• [EXERCISE]:
Check each line of the entries below for the word "range", and copy the lines that have it.

[Stored data]
/-- Number of a rank's job in the table of values that stand for the jobs of other modules in a step. -/
def awayKey (d q : Nat) : Nat := ((cPlan d * 8 + jKind d) * 8192 + q) * 2

/-- Descriptor of rank q's job on another module: its dst_line and stage_line are that module's own, one
unspecified value each for the step; experts, capacity, choices and count are the collective's (R187, R188,
R200, R533; log entry 20). -/
def State.awayDesc (s : State) (f d q : Nat) : Nat :=
  let v := Config.freeTable (s.rd .hFormeJobTable 0 f) (awayKey d q)
  d - cDst d * 2 ^ 128 - cStage d * 2 ^ 160 + v % 2 ^ 21 * 2 ^ 128 + v / 2 ^ 21 % 2 ^ 21 * 2 ^ 160

/-- Job index of rank q and the line that its descriptor gives. Those of another module are that module's
own, the same for every transfer of the step (R297, R533; log entry 20). -/
def State.target (s : State) (f d q : Nat) (line : Nat → Nat) : Nat × Nat :=
  match s.rankJob f d q with
  | some e => (e.1, line e.2)
  | none => (Config.freeTable (s.rd .hFormeJobTable 0 f) (awayKey d q + 1) % 2 ^ 16, line (s.awayDesc f d q))

/-- Data for lines of rank q: written where the rank lies in this engine's slice, else sent (R193,
R533). `kind` is 1 for a MoE row, 2 for galley lines. DESIGN CHOICE: the rest of the last line of what is
written here is filled with zero bytes, as R183 has it for POOL, and what a link delivers leaves the rest of
its last line as it was (log entry 89). -/
def State.sendLines (s : State) (x : Job) (p : Plan) (q kind : Nat) (line : Nat → Nat)
    (data : List Byte) : State :=
  match p.ranks[q]? with
  | none => s
  | some k =>
    if k.module = s.identity then
      match s.rankJob x.forme x.desc q with
      | none => s
      | some e =>
        if k.chase = x.chase then (s.putPadded x.chase (line e.2) data).land x.forme e.1 (line e.2)
        else s.queueXfer (s.namedResvs x.forme x.desc) (pathTo p s.identity x.chase k.module k.chase) x.chase x.forme
          (xferHead e.1 k.chase kind (line e.2) data.length 0 0 ++ data)
    else
      let r := s.target x.forme x.desc q line
      s.queueXfer (s.namedResvs x.forme x.desc) (pathTo p s.identity x.chase k.module k.chase) x.chase x.forme
        (xferHead r.1 k.chase kind r.2 data.length 0 0 ++ data)

/-! ### Canonical combination (R189 to R192, R195) -/

/-- The combine of a job's terms, element by element (R53, R191, R192). -/
def combineVals (d : Nat) (a b : List Nat) : List Nat × NumFlags :=
  let out := List.zipWith (fun x y => if jMode d = 7 then
      let r := a56Add x y
      (r.1, { r.2 with nanIn := (a56Val x).isNaN || (a56Val y).isNaN })
    else fp32Op FVal.add x y) a b
  (out.map Prod.fst, NumFlags.orAll (out.map Prod.snd))

/-- The node records that this chase forms, for a plan (R190). -/
def Plan.mine (p : Plan) (me c : Nat) : List PlanNode := p.nodes.filter fun n => n.module = me && n.chase = c

/-- The least node record of the module that holds [lo, hi) and is larger, or may equal it (R190). -/
def leastNode (l : List PlanNode) : Option PlanNode :=
  l.foldl (fun o n =>
    match o with
    | none => some n
    | some m => if n.hi - n.lo < m.hi - m.lo then some n else some m) none

/-- Where a node or leaf of a rank of this module goes: the chase that forms the least enclosing node
record, else the owner of the shard (R189, R190). -/
def Plan.next (p : Plan) (me shard lo hi : Nat) (strict : Bool) : Option (Nat × Nat) :=
  match leastNode (p.nodes.filter fun n =>
      n.module = me && n.lo ≤ lo && hi ≤ n.hi && !(strict && n.lo = lo && n.hi = hi)) with
  | some n => some (n.module, n.chase)
  | none => (p.ranks[shard]?).map fun k => (k.module, k.chase)

/-- The job of a chase that takes node values of a shard: the shard's owner where it lies there, else the
chase's first job of the plan. -/
def State.nodeJob (s : State) (f d shard c : Nat) : Option (Nat × Nat) :=
  let l := (s.stepJobs f).filter fun e =>
    jCol e.2 && jKind e.2 = jKind d && cPlan e.2 = cPlan d && jChase e.2 = c
  match l.find? fun e => cRank e.2 = shard with
  | some e => some e
  | none => l.head?

/-- A node value leaves for another chase or module (R193, R297). -/
def State.sendNode (s : State) (x : Job) (p : Plan) (shard lo hi : Nat) (v : List Nat)
    (dst : Nat × Nat) : State :=
  let data := v.flatMap (natLe (nodeBytes x.desc))
  let job :=
    if dst.1 = s.identity then ((s.nodeJob x.forme x.desc shard dst.2).map Prod.fst).getD 0
    else (s.target x.forme x.desc shard id).1
  s.queueXfer (s.namedResvs x.forme x.desc) (pathTo p s.identity x.chase dst.1 dst.2) x.chase x.forme
    (xferHead job dst.2 0 shard data.length lo hi ++ data)

/-- The result of shard `shard` at its owner: converted once, written, and in ALL_REDUCE copied to every
rank (R188, R191, R533). DESIGN CHOICE: A56 needs no conversion, so with one rank, where nothing combines, a
non-canonical NaN of the input is written as it stands (R52, R62; log entry 89). -/
def State.rootResult (s : State) (x : Job) (p : Plan) (shard : Nat) (v : List Nat) : State :=
  let d := x.desc
  let out := (List.range v.length).map fun n =>
    if jMode d = 7 then (v.getD n 0, NumFlags.none)
    else convertOut (jFmt d) (s.jobRound x.forme (cRmode d) (cTensor d) (shard * cCount d + n)) (cSat d)
      (fp32Val (v.getD n 0))
  let s := s.colFlags x.chase (NumFlags.orAll (out.map Prod.snd))
  let w := if jMode d = 7 then 8 else obytes (jFmt d)
  let data := (out.map Prod.fst).flatMap (natLe w)
  let s := s.setJob x
  if jKind d = 1 then
    let off := shard * linesOf (elemBytes (jFmt d) (cCount d))
    s.each (List.range p.ranks.length) fun s q => s.sendLines x p q 2 (fun e => cDst e + off) data
  else (s.putPadded x.chase (cDst d) data).land x.forme x.idx (cDst d)

/-- Values that the collective engine of chase c holds in its node store, with their jobs (R194). -/
def State.stored (s : State) (c : Nat) : List (Job × HeldNode) :=
  (s.jobs.filter fun j => j.chase = c && j.col).flatMap fun j =>
    (j.held.filter fun h => !h.spilled).map fun h => (j, h)

/-- Bytes that they take (R194). -/
def State.heldBytes (s : State) (c : Nat) : Nat :=
  ((s.stored c).map fun e => e.2.vals.length * nodeBytes e.1.desc).sum

/-- The oldest of them. -/
def oldestHeld : List (Job × HeldNode) → Option (Job × HeldNode)
  | [] => none
  | e :: l =>
    match oldestHeld l with
    | none => some e
    | some b => some (if e.2.age ≤ b.2.age then e else b)

/-- Place of the next value that the collective engine of chase c holds. -/
def State.nextAge (s : State) (c : Nat) : Nat :=
  ((s.jobs.filter fun j => j.chase = c && j.col).flatMap fun j => j.held.map HeldNode.age).foldl max 0 + 1

/-- COL_STATUS spill: while the chase's held values exceed the node store of 8 MiB, the oldest goes to its job's
staging range, whose layout is not defined (R194). -/
def State.nodeSpill (s : State) (c : Nat) : Nat → State
  | 0 => s
  | n + 1 =>
    if 2 ^ 23 < s.heldBytes c then
      match oldestHeld (s.stored c) with
      | none => s
      | some e =>
        let x := e.1
        let held := x.held.map fun h => if h = e.2 then { h with spilled := true } else h
        let s := (s.setJob { x with held := held }).wr .colStatusSpill c 0 1
        (s.scratch c (cStage x.desc) (cStageLines x.desc)).nodeSpill c n
    else s

/-- A value [lo, hi) of a shard at an engine: it goes on where this chase does not form its parent; it is
held until its sibling is there; both combine, the lower range on the left (R189). -/
def State.nodeStep (s : State) (f idx : Nat) (p : Plan) (shard : Nat) :
    Nat → Nat → Nat → List Nat → State
  | 0, _, _, _ => s
  | k + 1, lo, hi, v =>
    match s.job f idx with
    | none => s
    | some x =>
      let n := p.ranks.length
      let mark (x : Job) : Job := { x with seen := x.seen ++ [(shard, lo, hi)] }
      if lo = 0 && hi = n then (s.setJob (mark x)).rootResult (mark x) p shard v
      else
        let own := (p.mine s.identity x.chase).any fun m => m.lo = lo && m.hi = hi
        match p.next s.identity shard lo hi own with
        | none => s
        | some dst =>
          if dst != (s.identity, x.chase) then (s.setJob (mark x)).sendNode (mark x) p shard lo hi v dst
          else
            match parentOf n lo hi with
            | none => s
            | some (plo, phi, left) =>
              let isSib (h : HeldNode) : Bool :=
                h.shard = shard && (if left then h.lo = hi && h.hi = phi else h.lo = plo && h.hi = lo)
              match x.held.find? isSib with
              | none =>
                let s := s.setJob { mark x with
                  held := x.held ++ [HeldNode.mk shard lo hi v (s.nextAge x.chase) false] }
                s.nodeSpill x.chase (s.stored x.chase).length
              | some h =>
                let r := if left then combineVals x.desc v h.vals else combineVals x.desc h.vals v
                let s := s.setJob { mark x with held := x.held.erase h }
                State.nodeStep (s.colFlags x.chase r.2) f idx p shard k plo phi r.1

/-- A value arrives at a job: a range that is no node, or one already held or combined, is discarded
(R195). -/
def State.nodeArrive (s : State) (f idx shard lo hi : Nat) (v : List Nat) : State :=
  match s.job f idx with
  | none => s
  | some x =>
    match s.planOf f x.desc with
    | none => s
    | some p =>
      if p.ranks.length ≤ shard || !isNode p.ranks.length lo hi then s.wr .colStatusBadNode x.chase 0 1
      else if x.seen.any fun e => e.1 = shard && e.2.1 ≤ lo && hi ≤ e.2.2 then
        s.wr .colStatusDupTerm x.chase 0 1
      else s.nodeStep f idx p shard 32 lo hi v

• [TASK SOLUTION]:
  let out := (List.range v.length).map fun n =>
    s.each (List.range p.ranks.length) fun s q => s.sendLines x p q 2 (fun e => cDst e + off) data
staging range, whose layout is not defined (R194). -/
held until its sibling is there; both combine, the lower range on the left (R189). -/
/-- A value arrives at a job: a range that is no node, or one already held or combined, is discarded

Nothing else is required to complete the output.